I'd love to see if anyone can provide some tricks to make the code smaller, require less memory, or require fewer operations, while keeping the rest of the counts equal, or shrinking them :)

Stats:

• 224 bytes in constants (no idea on the code size)
• 5 bit-shift-rights
• 3 subtracts
• 5 bitwise-ands
• 4 bitwise-ors
• 1 greater-than comparison

Perf:

Using the perf comparisons and itoa routines in Jonathan Leffler's answer, here are the stats I got:

• Division 2.15
• Subtraction 4.87
• My solution 1.56
• Brute force lookup 0.36

I increased the iteration count to 200000 to ensure I didn't have any problems with timing resolution, and had to add volatile to the function signatures so that the compiler didn't optimize out the loop.
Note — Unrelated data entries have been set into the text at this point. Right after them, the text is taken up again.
-- ==== Sys2Proof/Machine/RunAq.lean ====
section
/-!
DEFINITION. The meanings of the commands of acquisition and the arbiters: one definition for each.
-/

namespace Sys2Proof.Machine

/-- AQ_SLOT (R222): A conversion slot begins and the sequencer assigns it. -/
def execAqSlot (cell : Bool) (ins : List Int) (s : State) : Host.Outcome State Fault Refusal :=
  .next (if cell then s.onC (fun T c => c.aqSlot T ins) else s.onG (·.aqSlot ins))

/-- AQ_RESULT (R223): An entry's result is written 50 ns after its last conversion. -/
def execAqResult (cell : Bool) (s : State) : Host.Outcome State Fault Refusal :=
  .next (if cell then s.onC (fun _ c => c.aqResult) else s.onG (·.aqResult))

/-- URGENT_REQUEST (R227): AQ_URG.REQ raises an urgent conversion request, dropped if one is pending. -/
def execUrgentRequest (cell : Bool) (input : Fin 32) (tick : Fin 16777216) (s : State) : Host.Outcome State Fault Refusal :=
  .next (if cell then s.onC (fun T c => c.urgentRequest T tick input) else s.onG (·.aqUrgentRequest input))

/-- URGENT_RESULT (R227): An urgent result is written to AQ_URES0. -/
def execUrgentResult (cell : Bool) (s : State) : Host.Outcome State Fault Refusal :=
  .next (if cell then s.onC (fun _ c => c.urgentResult) else s.onG (·.aqUrgentResult))

/-- AQ_ENABLE (R226): A write of AQ_CTRL.EN starts acquisition at the next stroke boundary. -/
def execAqEnable (cell en : Bool) (s : State) : Host.Outcome State Fault Refusal :=
  .next (if cell then s.onC (fun _ c => c.aqEnable en) else s.onG (·.aqEnable en))

/-- SLICE_CALIBRATED (R229): A slice's measurement completes, coefficients are computed and the next slice swaps. -/
def execSliceCalibrated (cell beyond : Bool) (s : State) : Host.Outcome State Fault Refusal :=
  .next (if cell then s.onC (fun _ c => c.sliceDone beyond) else s.onG (·.sliceDone beyond))

/-- DRIFT_CLEAR (R232): A W1C of DRIFT or HARD clears only below half its limit. -/
def execDriftClear (cell hard : Bool) (s : State) : Host.Outcome State Fault Refusal :=
  .next (if cell then s.onC (fun _ c => c.driftClear hard) else s.onG (·.driftClear hard))

/-- REF_SELECT (R233): A write of AQ_REFCTL.SEL moves conversion to the check reference at the next boundary. -/
def execRefSelect (cell : Bool) (s : State) : Host.Outcome State Fault Refusal :=
  .next (if cell then s.onC (fun _ c => c.up F.CAQ_REFCTL_SEL) else s.onG (·.up F.AQ_REFCTL_SEL))

/-- XOFF (R233): A write of AQ_REFCTL.XOFF stops drift reports. -/
def execXoff (cell : Bool) (s : State) : Host.Outcome State Fault Refusal :=
  .next (if cell then s.onC (fun _ c => c.up F.CAQ_REFCTL_XOFF) else s.onG (·.up F.AQ_REFCTL_XOFF))

/-- AQ_RES0_READ (R223): A read of AQ_RES0 latches AQ_RES1–AQ_RES31. -/
def execAqRes0Read (cell : Bool) (who : Fin 17) (s : State) : Host.Outcome State Fault Refusal :=
  .next (if cell then s.onC (fun _ c => c.aqRes0Read who) else s.onG (·.aqRes0Read who))

/-- AQ_URES0_READ (R239): A read of AQ_URES0 latches AQ_URES1. -/
def execAqUres0Read (cell : Bool) (who : Fin 17) (s : State) : Host.Outcome State Fault Refusal :=
  .next (if cell then s.onC (fun _ c => c.aqUres0Read who) else s.onG (·.aqUres0Read who))

/-- ARBITER_START (R234): AQ_ARBCMD.GO stages the start of an arm's reference arbiter. -/
def execArbiterStart (x : Fin 8192) (d : BitVec 24) (s : State) : Host.Outcome State Fault Refusal :=
  .next (s.onG (fun g => (g.stagedWrite .aq R.AQ_ARBD.addr d.toNat).stagedWrite .aq R.AQ_ARBCMD.addr (x + 2 ^ 16)))

/-- ARBITER_TIMEOUT (R236): 2^TO_LOG input sets pass and the arbiter ends UNRESOLVED. -/
def execArbiterTimeout (a : Fin 12) (s : State) : Host.Outcome State Fault Refusal :=
  .next (s.onG (fun g => g.arbTimeout a))

/-- ARBITER_HOLD_OUT (R237): 16 input sets after an outcome the arbiter's hold-out takes effect. -/
def execArbiterHoldOut (a : Fin 12) (s : State) : Host.Outcome State Fault Refusal :=
  .next (s.onG (fun g => g.arbHoldOut a))

end Sys2Proof.Machine
end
I used VS2010 express w/ vanilla "release" settings, on a 3ghz dual core 64 bit Windows 7 machine (tho it compiled to 32 bit).

The code:

#include "stdlib.h"
#include "stdio.h"
#include "assert.h"

void itoa_ten_bits(int n, char s[])
{
  static const short thousands_digit_subtract_map[2] =
  {
    0, 1000,
  };

  static const char hundreds_digit_map[128] =
  {
    0, 0, 0, 0, 0, 0, 0, 0, 0, 0, 0, 0,
    1, 1, 1, 1, 1, 1, 1, 1, 1, 1, 1, 1, 1,
    2, 2, 2, 2, 2, 2, 2, 2, 2, 2, 2, 2,
    3, 3, 3, 3, 3, 3, 3, 3, 3, 3, 3, 3, 3,
    4, 4, 4, 4, 4, 4, 4, 4, 4, 4, 4, 4,
    5, 5, 5, 5, 5, 5, 5, 5, 5, 5, 5, 5, 5,
    6, 6, 6, 6, 6, 6, 6, 6, 6, 6, 6, 6,
    7, 7, 7, 7, 7, 7, 7, 7, 7, 7, 7, 7, 7,
    8, 8, 8, 8, 8, 8, 8, 8, 8, 8, 8, 8,
    9, 9, 9, 9, 9, 9, 9, 9, 9, 9, 9, 9, 9,
    0, 0, 0,
  };

  static const short hundreds_digit_subtract_map[10] =
  {
    0, 100, 200, 300, 400, 500, 600, 700, 800, 900,
  };

  static const char tens_digit_map[12] =
  {
    0, 1, 2, 3, 3, 4, 5, 6, 7, 7, 8, 9,
  };

  static const char ones_digit_map[44] =
  {
    0, 1, 2, 3, 4, 5, 6, 7, 8, 9,
    0, 1, 2, 3, 4, 5, 6, 7, 8, 9,
    0, 1, 2, 3, 4, 5, 6, 7, 8, 9,
    0, 1, 2, 3, 4, 5, 6, 7, 8, 9,
    0, 1, 2, 3
  };

  /* Compiler should optimize out appX constants, % operations, and + operations */
  /* If not, use this:
    static const char ones_digit_append_map[16] =
    {
      0, 6, 2, 8, 4, 10, 6, 12, 8, 14, 10, 16, 12, 18, 14, 20,
    };
  */
  static const char a1 = 0x10 % 10, a2 = 0x20 % 10, a3 = 0x40 % 10, a4 = 0x80 % 10;
  static const char ones_digit_append_map[16] =
  {
    0, a1, a2, a1 + a2,
    a3, a1 + a3, a2 + a3, a1 + a2 + a3,
    a4, a1 + a4, a2 + a4, a1 + a2 + a4,
    a3 + a4, a1 + a3 + a4, a2 + a3 + a4, a1 + a2 + a3 + a4,
  };

  char thousands_digit, hundreds_digit, tens_digit, ones_digit;

  assert(n >= 0 && n < 1024 && "n must be between [0, 1024)");
  /* n &= 0x3ff; can use this instead of the assert */

  thousands_digit = (n >> 3 & 0x7f) > 0x7c;
  n -= thousands_digit_subtract_map[thousands_digit];

  ones_digit = ones_digit_map[
    (n & 0xf)
      + ones_digit_append_map[n >> 4 & 0xf]
      + ones_digit_append_map[n >> 8 & 0x3]
    ];
  n -= ones_digit;

  hundreds_digit = hundreds_digit_map[n >> 3 & 0x7f];
  n -= hundreds_digit_subtract_map[hundreds_digit];

  tens_digit = tens_digit_map[n >> 3];

  s[0] = '0' | thousands_digit;
  s[1] = '0' | hundreds_digit;
  s[2] = '0' | tens_digit;
  s[3] = '0' | ones_digit;
  s[4] = '\0';
}

int main(int argc, char* argv)
{
  int i;
  for(i = 0; i < 1024; ++i)
  {
    char blah[5];
    itoa_ten_bits(i, blah);
    if(atoi(blah) != i)
      printf("failed %d %s\n", i, blah);
  }
}

Are you required to use an ASCII string of the decimal representation? It would be much easier to store it in hexadecimal format. No division required, only (relatively cheap) shift operations. Excel should be able to read it if you prepend a '0x' to each number.